COLOUR IS LIFE

By Dawn M. Sanders

 

Kaleidoscope

 

I’ve always felt like, I don’t care if I can only see a foot in front of me, as long as I can still see colour that’s all that matters…

Yet, what precious little I can see, seems to be slipping away.

It’s almost impossible to make out colours anymore, unless the sunlight is just right on whatever the object is, if it’s bright enough or if something is translucent and I can look through it.

I feel like I’m fucking drowning with no way to be rescued.

Light has become really distorted, contrasts are more blurred all the time and outlines like buildings I could make out okay before, seem to be fading into white/grey.

As my already limited world seems to be disappearing in front of my bad eyes, my confidence in walking around out in the big outside, even in places I know, is getting shaky.

My unempathetic eye doctor jus says it’s the glaucoma taking over and of course: nothing can be done.

So, for someone who is a tetrachromat – seeing the world through a kaleidoscope of colour, just boggles my mind.

A tetrachromat is someone with an extra colour receptor to their vision.

While most people have three colour receptors, 12% of females are born with a fourth.

I read this amazing article – based on an interview with Concetta Antico, a tetrachromat and artist from San Diego.

She described how, she could see other colours within one colour, such as black. As I read I couldn’t help but think: wow! Don’t you feel some times overwhelmed?

Funny thing is, her husband is colour blind and she described how they both looked for a piece of apple core that fell on the floor and how it both appeared completely different to each of their visual perspectives.

I would do anything, just to have three functioning colour receptors.

I’ve never been able to see well enough to look at the colours of autumn, the colour of someone’s hair and eyes, but as a kid I would sit close enough to the TV even though I couldn’t make out the picture, I could see the various colours on the screen. I loved it when the Wizard of Oz went from black and white into colour – all those years ago.

My mum taught me what colours were when she took me for walks and, if I got close enough to a parked car, green grass or someone leading me, I could see the colour of the car or the colour of the top they were wearing.

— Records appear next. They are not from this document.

/-! Eligibility. -/

/-- In the lanes or between its units. -/
def Work.active (w : Work) : Bool :=
  match w.stage with
  | .dispatched | .computed | .between | .takenBack => true
  | _ => false

/-- Hold buffers in use, of all functions or of one (R171). -/
def holdsUsed (s : State) (f : Option Nat) : Nat :=
  (s.work.filter fun w => w.held && (match f with | some g => w.fn == g | none => true)).length

/-- An OPEN that needs a hold buffer (R171). -/
def needsHold (s : State) (w : Work) : Bool := eOpc w.ent == 3 && (queueOf s w.qix).hold

/-- An earlier entry of the queue does not keep a later one from dispatch: it is dispatched, or never will be (R194). -/
def passed (w : Work) : Bool := w.active || w.stage == .done || (w.stage == .arrived && eOpc w.ent == 0)

/-- A first unit may be dispatched, as far as its queue and the tables go (R133, R171, R193, R194, R246, R446). -/
def eligibleFirst (s : State) (before : List Work) (w : Work) : Bool :=
  let mine := before.filter (·.qix == w.qix)
  w.stage == .arrived && eOpc w.ent != 0 && !seqReserve s && nonceOf s w.qix < nonceEnd
    && (if eFence w.ent then mine == [] else mine.all passed)
    && !(1 < unitsOf w.ent w.src && s.work.any fun v => v.qix == w.qix && v.active && 1 < unitsOf v.ent v.src)
    && !(needsHold s w && (4 ≤ holdsUsed s none || 2 ≤ holdsUsed s (some w.fn)))
    && !(eOpc w.ent == 6 && batchComputing s (num w.src 4 4))

/-- The entries whose next unit is eligible, as far as slots allow it: each with its cost. -/
def eligible (s : State) : List Work → List Work → List (Work × Nat)
  | _, [] => []
  | before, w :: ws =>
    let rest := eligible s (before ++ [w]) ws
    if !w.revoked && (w.stage == .between || eligibleFirst s before w) then (w, unitCost s w) :: rest else rest

/-! Slots. -/

/-- A slot that takes units: in service, not draining, its lanes' mask generators seeded (R186, R197, R204, R208). -/
def slotTakes (s : State) (p : Slot) : Bool :=
  p.inService && !p.laggard && !p.rotating && (s.lanes.getD p.l0 {}).seeded && (s.lanes.getD p.l1 {}).seeded

/-- The slot with the most free credit, if it covers the cost; ties go to the lowest index (R197). -/
def bestSlot (s : State) (cost : Nat) : Option Nat :=
  (s.slots.zipIdx.foldl
    (fun best p =>
      if slotTakes s p.1 && cost ≤ p.1.credit then
        match best with
        | some (c, _) => if c < p.1.credit then some (p.1.credit, p.2) else best
        | none => some (p.1.credit, p.2)
      else best) none).map (·.2)

/-! Arbitration (R195). -/

/-- Visits grant allowances until one covers its unit. The carry into a visit is at most one allowance; a unit that costs more than two of them
is given the carry it lacks (R195; notes/assumptions/37.md). Candidates are (member, cost). -/
def laneVisits : Nat → List (Nat × Nat) → (Nat → Nat) → (Nat → Nat) → Option (Nat × (Nat → Nat))
  | 0, _, _, _ => none
  | _, [], _, _ => none
  | fuel + 1, x :: xs, allow, cr =>
    let c := min (cr x.1) (max (allow x.1) (x.2 - allow x.1)) + allow x.1
    let cr1 := fun i => if i = x.1 then c else cr i
    if x.2 ≤ c then some (x.1, cr1) else laneVisits fuel (xs ++ [x]) allow cr1

/-- One level: the standing member while its credit covers its unit, else the next visit that does (R195). -/
def level (standing : Nat) (cands : List (Nat × Nat)) (allow cr : Nat → Nat) : Option (Nat × (Nat → Nat)) :=
  match cands.find? fun x => x.1 == standing && x.2 ≤ cr x.1 with
  | some x => some (x.1, cr)
  | none =>
    laneVisits (64 * cands.length)
      (cands.filter (fun x => standing < x.1) ++ cands.filter (fun x => x.1 ≤ standing)) allow cr

/-- The queues of a group with an eligible unit: (queue, cost) by rising index. -/
def groupCands (s : State) (el : List (Work × Nat)) (f g : Nat) : List (Nat × Nat) :=
  let mine := el.filter fun x => x.1.fn == f && (queueOf s x.1.qix).group == g
  let qs := (s.queues.map (·.1)).filter fun q => mine.any fun x => x.1.qix == q
  qs.filterMap fun q => (mine.find? fun x => x.1.qix == q).map fun x => (q, x.2)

I vaguely remember looking at the hand of a black man and saying something like: “your hands are dirty” but that’s how I found out people often have different shades of skin.

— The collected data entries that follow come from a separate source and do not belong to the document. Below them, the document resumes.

/-- Slots that wait for lanes are rebuilt from the lanes now OFF; one that finds fewer than two stays out until the next start, unless
only the conditioner is missing (R202, R210). -/
def rebuildSlots (s : State) : State :=
  [0, 1, 2].foldl (fun t p =>
    let sl := slotOf t p
    let old := [(laneOf t sl.l0).st, (laneOf t sl.l1).st]
    if sl.rebuilding && !sl.inService && lanesFor t p == [] && !old.any (fun x => x == .suspect || x == .testing) then
      (if (sparePair t).isSome then beginRebuild p t
       else if (offLanes t).length < 2 then modSlot p (fun x => { x with rebuilding := false }) t
       else t)
    else t) s

/-! Meanings. -/

/-- A pair fails over (R199 to R203). A rotation that has its incoming pair ready fills the slot at once. -/
def failover (slot : Nat) (cause : FailCause) (s : State) : State :=
  let sl := slotOf s slot
  let code := match cause with | .mismatch => 0 | .laneError => 1 | .laser => 2
  let waiting := (lanesFor s slot).filter fun n => (laneOf s n).st == .serving
  let s1 := event 0x0C01 (slot + 16 * code) s
  let s2 := withdrawLane .suspect sl.l1 (withdrawLane .suspect sl.l0 s1)
  match waiting with
  | a :: b :: _ =>
    let s3 := fillSlot slot a b (withdraw slot 0 (some (a, b)) s2)
    testLane sl.l1 (testLane sl.l0 s3)
  | _ =>
    if lanesFor s slot ≠ [] then modSlot slot (fun x => { x with rebuilding := true }) (withdraw slot 0 none s2)
    else
      let s3 := beginRebuild slot (withdraw slot 0 (sparePair s) s2)
      if (sparePair s).isSome then s3 else testLane sl.l1 (testLane sl.l0 s3)

/-- The input that a failover makes: its unit is the pair slot, or for a laser fault detector the one of the two lanes that held it, which
the rules leave to the environment (R199, R376, R377; notes/assumptions/73.md). -/
def failInput (slot : Nat) (cause : FailCause) (s : State) : Sensor × CUnit :=
  match cause with
  | .laser => (.laser, .lane (if Config.freeBit (s.free + 1) then (slotOf s slot).l0 else (slotOf s slot).l1))
  | _ => (.comparison, .slot slot)

/-- FAILOVER (R199 to R203). The difference is found in a slot that holds a pair, and reported to the tamper response logic. A response of
class T3 or higher stops sealing in its place. -/
def execFailover (slot : Nat) (cause : FailCause) (s : State) : Host.Outcome State Fault Refusal :=
  if served s && (slotOf s slot).inService then
    .next (settle s (raiseInput (failover slot cause) (failInput slot cause s).1 (failInput slot cause s).2 s))
  else .next s

/-- LANE_START_TEST_DONE (R198, R200, R202, R207, R208). A lane whose partner failed goes back to OFF, and the rebuild or the rotation
begins again with the lanes then OFF (notes/assumptions/41.md). -/
def execLaneStartTestDone (slot : Nat) (pass0 pass1 : Bool) (s : State) : Host.Outcome State Fault Refusal :=
  let sl := slotOf s slot
  match (lanesFor s slot).filter fun n => (laneOf s n).st == .starting with
  | a :: b :: _ =>
    if pass0 && pass1 then
      if sl.inService then
        -- a rotation: the new pair waits while the old one drains
        let up := fun (l : Lane) => { l with st := LaneSt.serving }
        .next (settle s (drainSlot slot (modLane b up (modLane a up s))))
      else .next (settle s (runPending (testLane sl.l1 (testLane sl.l0 (fillSlot slot a b s)))))
    else
      let one := fun (n : Nat) (ok : Bool) (t : State) => if ok then laneDown .off n t else laneFails n t
      let s1 := one b pass1 (one a pass0 s)
      if sl.inService then .next (settle s (if s1.sched.laneTest.isNone && wouldStarve s1 then rotationStays slot s1 else beginTest slot s1))
      else if (sparePair s1).isSome then .next (settle s (beginRebuild slot s1))
      else .next (settle s (rebuildSlots (testLane sl.l1 (testLane sl.l0 s1))))
  | _ => .next s

/-- LANE_FULL_TEST_DONE (R198, R202, R203, R207). -/
def execLaneFullTestDone (lane : Nat) (pass : Bool) (s : State) : Host.Outcome State Fault Refusal :=
  if (laneOf s lane).st == .testing then
    let s1 := if pass then laneDown .off lane s else laneFails lane s
    .next (settle s (runPending (rebuildSlots (noteTest lane pass s1))))
  else .next s

/-- The code of a measure (R414). -/
def measureCode : LagMeasure → Nat
  | .skew => 0 | .lag => 1 | .age => 2

/-- The oldest unreleased unit of a slot has seen more than 4,096 units released by the other slots (R204). -/
def lagging (s : State) (slot : Nat) : Bool := s.work.any fun w => ofSlot slot w && 4096 < w.lag

/-- LAGGARD (R204 to R206). The skew and the age are times, which the sender measures; the lag is counted. After a skew marking the later lane is the suspect, otherwise both are. -/
def execLaggard (slot : Nat) (measure : LagMeasure) (later : Nat) (s : State) : Host.Outcome State Fault Refusal :=
  let sl := slotOf s slot
  if served s && sl.inService && !sl.laggard && (measure != .lag || lagging s slot) then
    let sus := if measure == .skew && (later == sl.l0 || later == sl.l1) then [later] else [sl.l0, sl.l1]
    let mask := (sus.map fun n => 2 ^ n).sum
    let mark := fun (l : Lane) => { l with marks := l.marks ++ [s.opsec] }
    let s1 := sus.foldl (fun t n => modLane n mark t) s
    let d := fun (l : Lane) => { l with st := LaneSt.draining }
    let s2 := modLane sl.l1 d (modLane sl.l0 d (modSlot slot (fun x => { x with laggard := true, suspects := sus }) s1))
    .next (settle s (event 0x0C03 (slot + 4 * measureCode measure + 256 * mask) s2))
  else .next s

/-- LAGGARD_DRAIN_END (R205, R208): the end of the drain of a LAGGARD slot, and of a slot in rotation, which drains alike. -/
def execLaggardDrainEnd (slot : Nat) (s : State) : Host.Outcome State Fault Refusal :=
  let sl := slotOf s slot
  if served s && sl.inService && (sl.laggard || sl.rotating) then
    let cause := if sl.laggard then 1 else 2
    match (lanesFor s slot).filter fun n => (laneOf s n).st == .serving with
    | a :: b :: _ =>
      let s1 := withdraw slot cause (some (a, b)) s
      .next (settle s (fillSlot slot a b (testLane sl.l1 (testLane sl.l0 s1))))
    | _ =>
      let new := if sl.laggard then sparePair s else none
      let s1 := testLane sl.l1 (testLane sl.l0 (withdraw slot cause new s))
      if lanesFor s slot ≠ [] then .next (settle s (modSlot slot (fun x => { x with rebuilding := true }) s1))
      else if new.isSome then .next (settle s (beginRebuild slot s1))
      else .next (settle s (rebuildSlots (modSlot slot (fun x => { x with rebuilding := true }) s1)))
  else .next s

/-- The lane test period has passed since the last periodic test (R208, R419). -/
def laneTestDue (s : State) : Bool := served s && s.sched.laneAt + s.diag.lanePer ≤ s.opsec

/-- LANE_TEST_PERIODIC (R208, R210). In standby it waits until exit (R423). -/
def execLaneTestPeriodic (s : State) : Host.Outcome State Fault Refusal :=
  if laneTestDue s then
    let s1 := { s with sched := { s.sched with laneAt := s.opsec } }
    if lanesBusy s || s.pwr.standby || s.sched.laneTest.isSome then
      .next { s1 with sched := { s1.sched with testPending := true } }
    else .next (settle s (periodicTest s1))
  else .next s

/-- MASK_RESEED (R186): refused by the conditioner, the lane keeps its generator. -/
def execMaskReseed (lane : Nat) (s : State) : Host.Outcome State Fault Refusal :=
  if (laneOf s lane).seeded then .next (settle s (reseedLane lane s)) else .next s

end Sys2Proof.Machine
end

The corneal transplant I had three years ago, just seems like light years away and I’m worse off than I was before the operation.

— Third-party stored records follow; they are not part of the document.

/-! DRAW_SCHEDULE. -/

/-- The sampler's limits, by ascending offset in the parameter block (R223, R224). -/
def paramBad (id : Nat) (p : Bytes) : Option Nat :=
  let n := pN p
  let k := pK p
  let big := 1048576
  let w := (weights p).sum
  let top := match pSampler p with
    | 4 => pBase p + pWeights p - 1
    | _ => pBase p + n - 1
  let nBad := match pSampler p with
    | 1 => n == 0
    | 2 => decide (n < k) || decide (big < n)
    | 3 => decide (n < 2) || decide (big < n)
    | _ => n != 0
  let kBad := match pSampler p with
    | 2 => k == 0
    | 3 => k != n
    | _ => k == 0 || decide (big < k)
  firstBad [(num p 0 4 != id, 0), (pSampler p == 0 || decide (4 < pSampler p), 4), (decide (1 < num p 5 1), 5), (nBad, 8), (kBad, 12),
    (decide (0xFFFFFFFF < top), 16), (num p 20 4 != 0, 20), (pSampler p == 4 && (w == 0 || decide (0xFFFFFFFF < w)), 64)]

/-- NWEIGHTS is outside its range (R223, R224). -/
def weightsBad (p : Bytes) : Bool :=
  if pSampler p = 4 then pWeights p == 0 || decide (4096 < pWeights p) else pWeights p != 0

/-- The first failure of a complete parameter block with its keys: DETAIL (R224, R227). -/
def finalBad (s : State) (d : Draw) : Option Nat :=
  let p := d.params
  let need := 64 + 4 * pWeights p
  if weightsBad p then some 6
  else if p.length ≠ need then some (min p.length need)
  else match paramBad d.id.toNat p with
    | some off => some off
    | none =>
      let key := fun (h : BitVec 32) (kind : Nat) =>
        match nameOf s h.toNat with
        | .persistent i => (currentKey s 0 i [kind]).isSome
        | _ => false
      if !key d.sigkey 0x13 then some 40
      else if (if pInstant p then !key d.jkey 0x14 else d.jkey != 0) then some 44
      else none

/-- The definition ends with a failure: the draw is removed (R227; notes/assumptions/42.md). -/
def scheduleFails (s : State) (id status detail : Nat) : Reply := .refuse (dropDefining id s) status detail

/-- The final chunk: the block is judged, the SCHEDULE entry written, the draw opened or ready (R227). -/
def scheduleFinal (d : Draw) (s : State) : Reply :=
  let id := d.id.toNat
  match finalBad s d with
  | some off => scheduleFails s id stMalformed off
  | none =>
    match entryRefusal false s with
    | some (st, det) => scheduleFails s id st det
    | none =>
      let seq := entrySeq s
      let d1 := { d with st := if pInstant d.params then DrawSt.ready else .opened, lastSeq := seq }
      let s1 := putDraw d1 s
      .done (journalEntry 0x10 false (le 4 id ++ le 1 (num d.params 5 1) ++ zeros 3 ++ h384 (paramDigest d)) s1) stOk 0
        (h384 (paramDigest d) ++ le 6 seq ++ zeros 2)

/-- The form of a DRAW_SCHEDULE request (R227). -/
def scheduleBad (r : Req) : Option Nat :=
  let dma := bit (fld r 4 4) 0
  let c := fld r 12 4
  firstBad [(fld r 0 4 == noDraw, 16), (decide (4 ≤ fld r 4 4), 20), (c == 0 || decide ((if dma then 16448 else 4048) < c), 28),
    (!dma && fld r 16 8 != 0, 32)]

/-- The draw that a chunk belongs to: one begun anew at OFFSET 0, or the one in DEFINING; otherwise the refusal, and whether the draw in
DEFINING is removed by it (R227). -/
def scheduleDraw (s : State) (r : Req) : Except (Bool × Nat × Nat) Draw :=
  let id := fld r 0 4
  let off := fld r 8 4
  match drawOf s id with
  | none =>
    if off ≠ 0 then .error (false, stDrawUnknown, 0)
    else if 512 ≤ s.nv.draws.length then .error (false, stBusyOwned, 0)
    else .ok { id := BitVec.ofNat 32 id, sigkey := BitVec.ofNat 32 (fld r 24 4), jkey := BitVec.ofNat 32 (fld r 28 4) }
  | some d =>
    if d.st ≠ .defining then .error (false, stBusyOwned, 0)
    else if off = 0 then
      .ok { id := BitVec.ofNat 32 id, sigkey := BitVec.ofNat 32 (fld r 24 4), jkey := BitVec.ofNat 32 (fld r 28 4) }
    else match firstBad [(off ≠ d.params.length, 24), (fld r 24 4 ≠ d.sigkey.toNat, 40), (fld r 28 4 ≠ d.jkey.toNat, 44)] with
      | some b => .error (true, stMalformed, b)
      | none => .ok d

/-- DRAW_SCHEDULE's own steps (R227). -/
def drawScheduleRun (r : Req) (s : State) : Reply :=
  let id := fld r 0 4
  let dma := bit (fld r 4 4) 0
  let c := fld r 12 4
  if r.body.length < 32 then scheduleFails s id stMalformed (lenDetail r 32)
  else match scheduleBad r with
    | some off => scheduleFails s id stMalformed off
    | none =>
      let need := if dma then 32 else 32 + c
      if dma && r.path != .pcie then scheduleFails s id stUnsupported 0
      else if r.body.length ≠ need then scheduleFails s id stMalformed (lenDetail r need)
      else match scheduleDraw s r with
        | .error (gone, st, det) => if gone then scheduleFails s id st det else .refuse s st det
        | .ok d =>
          if 1048576 < paramBytes s id + d.params.length + c then scheduleFails s id stBusyOwned 0
          else
            let got := if dma then dmaRead r (fld r 16 8) c s else (some (r.body.drop 32), s)
            match got.1 with
            | none => scheduleFails got.2 id (dmaStatus r false (fld r 16 8) c s) 0
            | some b =>
              let d1 := { d with params := d.params ++ b, opsec := s.opsec }
              if bit (fld r 4 4) 1 then scheduleFinal d1 got.2 else .done (putDraw d1 got.2) stOk 0 []

/-- DRAW_SCHEDULE (R227). -/
def execDrawSchedule (r : Req) (s : State) : Host.Outcome State Fault Refusal :=
  .next (command (.drawSchedule r) 0x0401 r none (drawScheduleRun r) s)

/-- DRAW_DEFINE_TIMEOUT (R226). -/
def execDrawDefineTimeout (drawId : BitVec 32) (s : State) : Host.Outcome State Fault Refusal :=
  match drawOf s drawId.toNat with
  | some d =>
    if d.st = .defining ∧ d.opsec + 60 ≤ s.opsec then .next (settle s (dropDraw drawId.toNat s)) else .next s
  | none => .next s

/-! DRAW_CLOSE. -/

/-- A unit issued under an earlier epoch that is not released (R228 step 2, R210; notes/assumptions/43.md). -/
def earlierUnit (epoch : Nat) (w : Work) : Bool :=
  w.inFlight && w.epoch < epoch && (w.stage == .dispatched || w.stage == .computed || w.stage == .takenBack)

/-- Every unit issued under an earlier epoch has been released or has ended (R228). -/
def drained (s : State) (epoch : Nat) : Bool := !s.work.any (earlierUnit epoch)

/-- The body of a CLOSE or CANCEL entry (R257). -/
def closeBody (d : Draw) : Bytes := le 4 d.id.toNat ++ zeros 4 ++ le 8 d.closeEpoch ++ le 8 d.sold

/-- The response of DRAW_CLOSE (R228). -/
def closeReply (seq epoch : Nat) : Bytes := le 6 seq ++ zeros 2 ++ le 8 epoch

/-- Steps 3 and 4 of a close: the entry, the new state (R228). -/
def finishClose (d : Draw) (s : State) : State :=
  let seq := entrySeq s
  let s1 := modDraw d.id.toNat (fun d => { d with
      st := if d.closing then DrawSt.cancelled else .closed
      closeSeq := if d.closing then d.closeSeq else seq
      lastSeq := seq, closing := false }) s
  journalEntry (if d.closing then 0x12 else 0x11) false (closeBody d) s1

/-- Step 1 of a close: the epoch advances, the draw enters CLOSING (R228). -/
def beginClose (d : Draw) (cancel : Bool) (s : State) : Draw × State :=
  let s1 := bumpEpoch s
  let d1 := { d with st := .closing, closing := cancel, closeFrom := d.st, closeEpoch := s1.epoch }
  (d1, modDraw d.id.toNat (fun _ => d1) s1)

/-- The close may begin in this state (R228). -/
def mayClose (d : Draw) (cancel : Bool) : Bool :=
  match d.st with
  | .opened => true
  | .issuing => !cancel
  | .defining | .ready => cancel
  | _ => false

/-- DRAW_CLOSE's own steps (R228, R229). -/
def drawCloseRun (r : Req) (s : State) : Reply :=
  let id := fld r 0 4
  let cancel := bit (fld r 4 4) 0
  if 1 < fld r 4 4 then .refuse s stMalformed 20
  else match drawOf s id with
    | none => .refuse s stDrawUnknown 0
    | some d =>
      if d.st = .closing then .wait s id []
      else
        let direct := cancel && d.st == .closed && !pInstant d.params
        if !mayClose d cancel && !direct then .refuse s stDrawClosed 0
        else match entryRefusal true s with
          | some (st, det) => .refuse s st det
          | none =>
            if direct then
              .done (finishClose { d with closing := true } (modDraw id (fun d => { d with closing := true }) s)) stOk 0
                (closeReply (entrySeq s) d.closeEpoch)
            else
              let b := beginClose d cancel s
              if d.st = .defining ∨ drained b.2 b.1.closeEpoch then
                .done (finishClose b.1 b.2) stOk 0 (closeReply (entrySeq b.2) b.1.closeEpoch)
              else .wait b.2 id []

/-- DRAW_CLOSE (R228). -/
def execDrawClose (r : Req) (s : State) : Host.Outcome State Fault Refusal :=
  .next (command (.drawClose r) 0x0402 r (some 8) (drawCloseRun r) s)

/-- DRAW_CLOSE_DRAINED (R228, R229): the entry is written whether or not a command waits. -/
def execDrawCloseDrained (drawId : BitVec 32) (s : State) : Host.Outcome State Fault Refusal :=
  match drawOf s drawId.toNat with
  | some d =>
    if d.st = .closing ∧ drained s d.closeEpoch ∧ !seqExhausted s then
      .next (settle s (answerFor 0x0402 drawId.toNat stOk 0 (closeReply (entrySeq s) d.closeEpoch) (finishClose d s)))
    else .next s
  | none => .next s

/-! Runs. -/

/-- A counter of 16 to 31 that no batch is using, written least (R282). -/
def freeBatchCtr (s : State) : Option Nat :=
  ((List.range 16).map (· + 16)).foldl (fun best c =>
    if s.nv.draws.any fun d => d.ctr == some c then best
    else match best with
      | none => some c
      | some b => if (ctrOf s c).writes < (ctrOf s b).writes then some c else best) none

/-- Steps 1 to 3 of R231: seed, seed record, COMMIT entry. -/
def commitDraw (d : Draw) (s : State) : State :=
  let id := d.id.toNat
  let f := formSeed s
  let e := takeBlock f.2
  let iv := e.1.take 12
  let s1 := e.2
  let srec := sealSeed ((seedWrap s (keyIndex d.sigkey)).getD []) iv f.1
  let c := sha384 (commitBlock d f.1)
  let seq := entrySeq s1
  let s2 := journalEntry 0x13 false (le 4 id ++ zeros 4 ++ h384 c ++ h384 (paramDigest d)) s1
  let s3 := setCtr 5 ((ctrOf s2 5).live + 1) s2
  let ctr := if pInstant d.params then freeBatchCtr s else none
  let s4 := match ctr with
    | some n => setCtr n ((ctrOf s3 5).live % 2 ^ 32 * 2 ^ 24) s3
    | none => s3
  modDraw id (fun d => { d with
    st := .committed, seed := AB.update (AB.update d.seed srec) srec, commit := c, commitSeq := seq, lastSeq := seq
    opsecCommit := s4.opsec, ctr := ctr, nextIdx := 0 }) s4

/-- The words of two passes are counted (R239, R422). -/
def countWords (params seed : Bytes) (times : Nat) (s : State) : State :=
  let n := drawWords params seed
  count 0x62 0 (2 * times * n.2) (count 0x61 0 (2 * times * n.1) s)

/-- Steps 4 and 5 of R231: the result, twice, and the RESULT entry. -/
def resultDraw (d : Draw) (seed : Bytes) (s : State) : State :=
  let r := drawResult d.params seed
  let dig := sha384 (resultBytes r)
  let seq := entrySeq s
  let s1 := journalEntry 0x14 false (le 4 d.id.toNat ++ le 4 (pK d.params) ++ h384 dig) s
  modDraw d.id.toNat (fun d => { d with
    st := if pInstant d.params then DrawSt.issuing else .resulted
    results := some r, resultDigest := dig, resultSeq := seq, lastSeq := seq }) s1

/-- The two digests differ `n` times (R239). -/
def mismatches (id n : Nat) (s : State) : State :=
  (List.range n).foldl (fun t k => eventX 0x0406 k (le 4 id) t) s

/-- The sampler computes a committed draw; `fails` comparisons differ. After the fourth the sampler goes out of service and the draw
stays COMMITTED (R239; notes/assumptions/44.md). -/
def computeDraw (id fails : Nat) (s : State) : State :=
  match drawOf s id with
  | none => s
  | some d =>
    match seedOf s d with
    | none => s
    | some seed =>
      if fails < 4 then resultDraw d seed (countWords d.params seed (fails + 1) (mismatches id fails s))
      else
        let s1 := countWords d.params seed 4 (mismatches id 4 s)
        eventX 0x0407 0 (le 4 id) { s1 with lark := { s1.lark with drbgOn := false } }

/-- The result array: as held in DRAM, or recomputed from the seed (R242). -/
def resultsOf (s : State) (d : Draw) : Option (List (BitVec 32)) :=
  match d.results with
  | some r => some r
  | none => (seedOf s d).map fun seed => drawResult d.params seed

/-- The response body of DRAW_RUN and INSTANT_BATCH (R233, R243). -/
def runBody (d : Draw) (r : List (BitVec 32)) : Bytes :=
  le 6 d.commitSeq ++ le 6 d.resultSeq ++ le 4 (pK d.params) ++ h384 d.resultDigest
    ++ (if !pInstant d.params && decide (pK d.params ≤ 256) then resultBytes r else [])

/-- The recorded values of a draw that has its result (R233; notes/assumptions/45.md). -/
def recorded (s : State) (d : Draw) : Nat × Nat × Bytes :=
  if pInstant d.params || 256 < pK d.params then (stOk, 0, runBody d [])
  else match resultsOf s d with
    | some r => (stOk, 0, runBody d r)
    | none => (stKeyOrphaned, 0, [])

/-- What a run ended in, as its response (R233, R239). -/
def runReply (s : State) (id : Nat) : Nat × Nat × Bytes :=
  match drawOf s id with
  | some d => if d.st = .committed then (stUnsupported, 3, []) else recorded s d
  | none => (stDrawUnknown, 0, [])

/-- A whole run: commit, then compute (R231, R243). -/
def runDraw (d : Draw) (fails : Nat) (s : State) : State := computeDraw d.id.toNat fails (commitDraw d s)

/-- A bank calibrates (R221, R233). -/
def bankCalibrating (s : State) : Bool := s.banks.any (·.st == .calibrating)

/-- What keeps a run from starting: status and DETAIL, or none (R233, R239, R243). -/
def runRefusal (s : State) (d : Draw) : Option (Nat × Nat) :=
  if !s.lark.drbgOn then some (stUnsupported, 3)
  else if !handleActive s d.sigkey 0x13 then some (stKeyOrphaned, 0)
  else if !condUp s 2 && !bankCalibrating s then some (stUnsupported, 2)
  else entryRefusal (!pInstant d.params) s

/-- A run of a draw that may run: at once, or when the calibration that takes its banks has ended (R221, R233). -/
def startRun (d : Draw) (op fails : Nat) (s : State) : Reply :=
  match runRefusal s d with
  | some (st, det) => .refuse s st det
  | none =>
    let id := d.id.toNat
    if condUp s 2 then
      let t := runDraw d fails s
      let a := runReply t id
      .done t a.1 a.2.1 a.2.2
    else .wait { s with lark := { s.lark with runWait := s.lark.runWait ++ [(id, op, fails)] } } id []

/-- DRAW_RUN of a draw, by its state (R233). -/
def runByState (d : Draw) (fails : Nat) (s : State) : Reply :=
  if pInstant d.params && d.st != .defining then .refuse s stUnsupported 0
  else match d.st with
    | .closed => startRun d 0x0403 fails s
    | .committed => if s.lark.drbgOn then .wait s d.id.toNat [] else .refuse s stUnsupported 3
    | .resulted | .certified => let a := recorded s d; .done s a.1 a.2.1 a.2.2
    | .cancelled | .voided => .refuse s stDrawClosed 0
    | _ => .refuse s stBusyOwned 0

/-- DRAW_RUN's own steps (R231, R233). -/
def drawRunRun (r : Req) (fails : Nat) (s : State) : Reply :=
  if fld r 4 4 ≠ 0 then .refuse s stMalformed 20
  else match drawOf s (fld r 0 4) with
    | none => .refuse s stDrawUnknown 0
    | some d => runByState d fails s

/-- DRAW_RUN (R231, R233). -/
def execDrawRun (r : Req) (fails : Nat) (s : State) : Host.Outcome State Fault Refusal :=
  .next (command (.drawRun r fails) 0x0403 r (some 8) (drawRunRun r fails) s)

I’m glad Concetta can use her extra special colour vision to celebrate the gift through her art and whatta beautiful gift to be blessed with.

In losing my colours, I feel like a part of me is dying. If I look at my son’s beautiful chessnut brown hair in the sunlight, I could probably still see it and, I’ve always dreamed in vivid colours.

http://nymag.com/scienceofus/2015/02/what-like-see-a-hundred-million-colors.html

 

 

One thought on “COLOUR IS LIFE”

  1. Dawn it’s a very moving article. I’ve never seen colour I don’t think, so it’s important to read the perspective of someone who is having to struggle with its loss. It’s easy to forget sometimes that every vision-impaired person approaches it and life with a unique perspective and not one of us has the same set of parameters for judging any issue. Just know that we’re thinking of you.